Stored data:
• • • • • • •

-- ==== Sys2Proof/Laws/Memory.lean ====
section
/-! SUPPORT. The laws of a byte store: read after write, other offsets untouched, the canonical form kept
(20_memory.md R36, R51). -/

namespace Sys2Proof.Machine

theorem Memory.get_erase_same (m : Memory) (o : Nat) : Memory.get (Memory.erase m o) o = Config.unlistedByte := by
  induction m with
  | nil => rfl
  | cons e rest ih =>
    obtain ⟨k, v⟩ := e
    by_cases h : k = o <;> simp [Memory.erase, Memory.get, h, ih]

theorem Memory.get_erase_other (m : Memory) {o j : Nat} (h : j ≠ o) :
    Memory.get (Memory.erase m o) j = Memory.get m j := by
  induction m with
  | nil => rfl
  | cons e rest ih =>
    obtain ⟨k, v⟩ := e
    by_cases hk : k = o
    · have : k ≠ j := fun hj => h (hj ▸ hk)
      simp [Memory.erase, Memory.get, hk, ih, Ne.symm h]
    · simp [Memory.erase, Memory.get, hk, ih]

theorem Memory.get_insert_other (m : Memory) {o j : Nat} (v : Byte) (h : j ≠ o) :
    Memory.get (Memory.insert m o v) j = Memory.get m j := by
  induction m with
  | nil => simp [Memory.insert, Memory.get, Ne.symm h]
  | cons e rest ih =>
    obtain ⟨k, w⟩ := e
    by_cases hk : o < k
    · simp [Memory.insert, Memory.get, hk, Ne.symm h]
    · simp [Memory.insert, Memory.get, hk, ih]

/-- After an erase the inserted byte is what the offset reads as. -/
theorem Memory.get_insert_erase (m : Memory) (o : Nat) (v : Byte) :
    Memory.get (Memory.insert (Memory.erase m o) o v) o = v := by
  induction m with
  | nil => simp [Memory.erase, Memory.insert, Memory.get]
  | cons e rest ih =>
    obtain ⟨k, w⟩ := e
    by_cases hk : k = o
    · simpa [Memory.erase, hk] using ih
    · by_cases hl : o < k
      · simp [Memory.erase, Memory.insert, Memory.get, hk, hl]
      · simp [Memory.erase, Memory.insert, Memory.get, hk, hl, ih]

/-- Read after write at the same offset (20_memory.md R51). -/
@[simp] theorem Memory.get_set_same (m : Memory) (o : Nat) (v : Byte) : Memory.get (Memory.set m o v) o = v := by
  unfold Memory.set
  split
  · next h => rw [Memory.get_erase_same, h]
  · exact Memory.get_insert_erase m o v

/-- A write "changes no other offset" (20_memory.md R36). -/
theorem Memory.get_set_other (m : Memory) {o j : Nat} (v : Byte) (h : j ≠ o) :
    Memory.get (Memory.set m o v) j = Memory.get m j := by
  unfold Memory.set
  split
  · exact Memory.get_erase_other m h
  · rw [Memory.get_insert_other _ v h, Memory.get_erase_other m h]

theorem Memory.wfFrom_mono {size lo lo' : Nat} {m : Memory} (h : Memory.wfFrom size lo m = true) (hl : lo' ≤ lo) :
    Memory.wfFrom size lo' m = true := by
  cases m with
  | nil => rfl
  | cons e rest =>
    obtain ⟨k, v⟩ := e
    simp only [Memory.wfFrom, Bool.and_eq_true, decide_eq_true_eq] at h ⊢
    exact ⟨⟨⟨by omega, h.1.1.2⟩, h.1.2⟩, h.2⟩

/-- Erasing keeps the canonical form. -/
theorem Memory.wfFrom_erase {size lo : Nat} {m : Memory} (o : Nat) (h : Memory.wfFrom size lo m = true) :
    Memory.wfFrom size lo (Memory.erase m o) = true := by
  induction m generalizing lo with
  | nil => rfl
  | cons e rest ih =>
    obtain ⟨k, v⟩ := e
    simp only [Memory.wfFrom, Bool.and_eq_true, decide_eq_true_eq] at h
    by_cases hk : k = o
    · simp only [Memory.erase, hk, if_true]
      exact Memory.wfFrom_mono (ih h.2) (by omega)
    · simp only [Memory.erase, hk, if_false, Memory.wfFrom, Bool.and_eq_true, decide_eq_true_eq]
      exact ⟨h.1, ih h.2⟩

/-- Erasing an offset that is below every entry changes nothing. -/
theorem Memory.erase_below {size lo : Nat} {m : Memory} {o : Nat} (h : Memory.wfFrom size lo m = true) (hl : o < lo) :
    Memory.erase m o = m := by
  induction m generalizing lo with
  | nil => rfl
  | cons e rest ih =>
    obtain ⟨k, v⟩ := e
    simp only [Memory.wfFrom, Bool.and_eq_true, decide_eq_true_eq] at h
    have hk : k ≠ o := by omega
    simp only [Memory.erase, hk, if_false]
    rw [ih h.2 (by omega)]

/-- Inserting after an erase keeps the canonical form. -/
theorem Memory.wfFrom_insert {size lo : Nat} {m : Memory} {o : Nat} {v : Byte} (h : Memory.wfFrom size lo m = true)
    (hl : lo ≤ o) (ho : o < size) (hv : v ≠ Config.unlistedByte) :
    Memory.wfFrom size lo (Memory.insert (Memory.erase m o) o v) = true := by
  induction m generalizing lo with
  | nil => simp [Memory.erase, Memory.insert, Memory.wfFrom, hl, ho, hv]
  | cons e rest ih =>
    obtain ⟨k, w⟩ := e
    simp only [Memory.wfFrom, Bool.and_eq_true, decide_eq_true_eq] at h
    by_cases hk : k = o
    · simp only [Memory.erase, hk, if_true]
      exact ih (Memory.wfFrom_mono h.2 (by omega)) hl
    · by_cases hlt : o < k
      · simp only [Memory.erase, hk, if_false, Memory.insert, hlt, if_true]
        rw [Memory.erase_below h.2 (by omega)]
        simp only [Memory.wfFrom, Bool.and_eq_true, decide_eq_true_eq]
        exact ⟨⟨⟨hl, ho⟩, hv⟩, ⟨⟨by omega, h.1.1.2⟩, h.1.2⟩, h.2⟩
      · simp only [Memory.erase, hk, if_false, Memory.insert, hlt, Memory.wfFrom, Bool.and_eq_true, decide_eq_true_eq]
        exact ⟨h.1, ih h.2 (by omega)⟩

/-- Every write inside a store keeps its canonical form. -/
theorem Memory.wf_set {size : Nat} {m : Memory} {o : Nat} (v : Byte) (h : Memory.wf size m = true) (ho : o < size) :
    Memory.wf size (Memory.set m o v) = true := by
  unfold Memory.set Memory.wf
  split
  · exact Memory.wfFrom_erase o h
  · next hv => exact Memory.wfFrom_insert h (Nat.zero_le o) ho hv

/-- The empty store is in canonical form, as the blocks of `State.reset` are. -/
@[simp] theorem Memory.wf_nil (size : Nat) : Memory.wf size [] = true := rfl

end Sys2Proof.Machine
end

• • • • • • •

TASK BRIEF
The answer must consist of every line from the records above that holds "canonical".

REPLY TO THE EXERCISE
/-! SUPPORT. The laws of a byte store: read after write, other offsets untouched, the canonical form kept
/-- Erasing keeps the canonical form. -/
/-- Inserting after an erase keeps the canonical form. -/
/-- Every write inside a store keeps its canonical form. -/
/-- The empty store is in canonical form, as the blocks of `State.reset` are. -/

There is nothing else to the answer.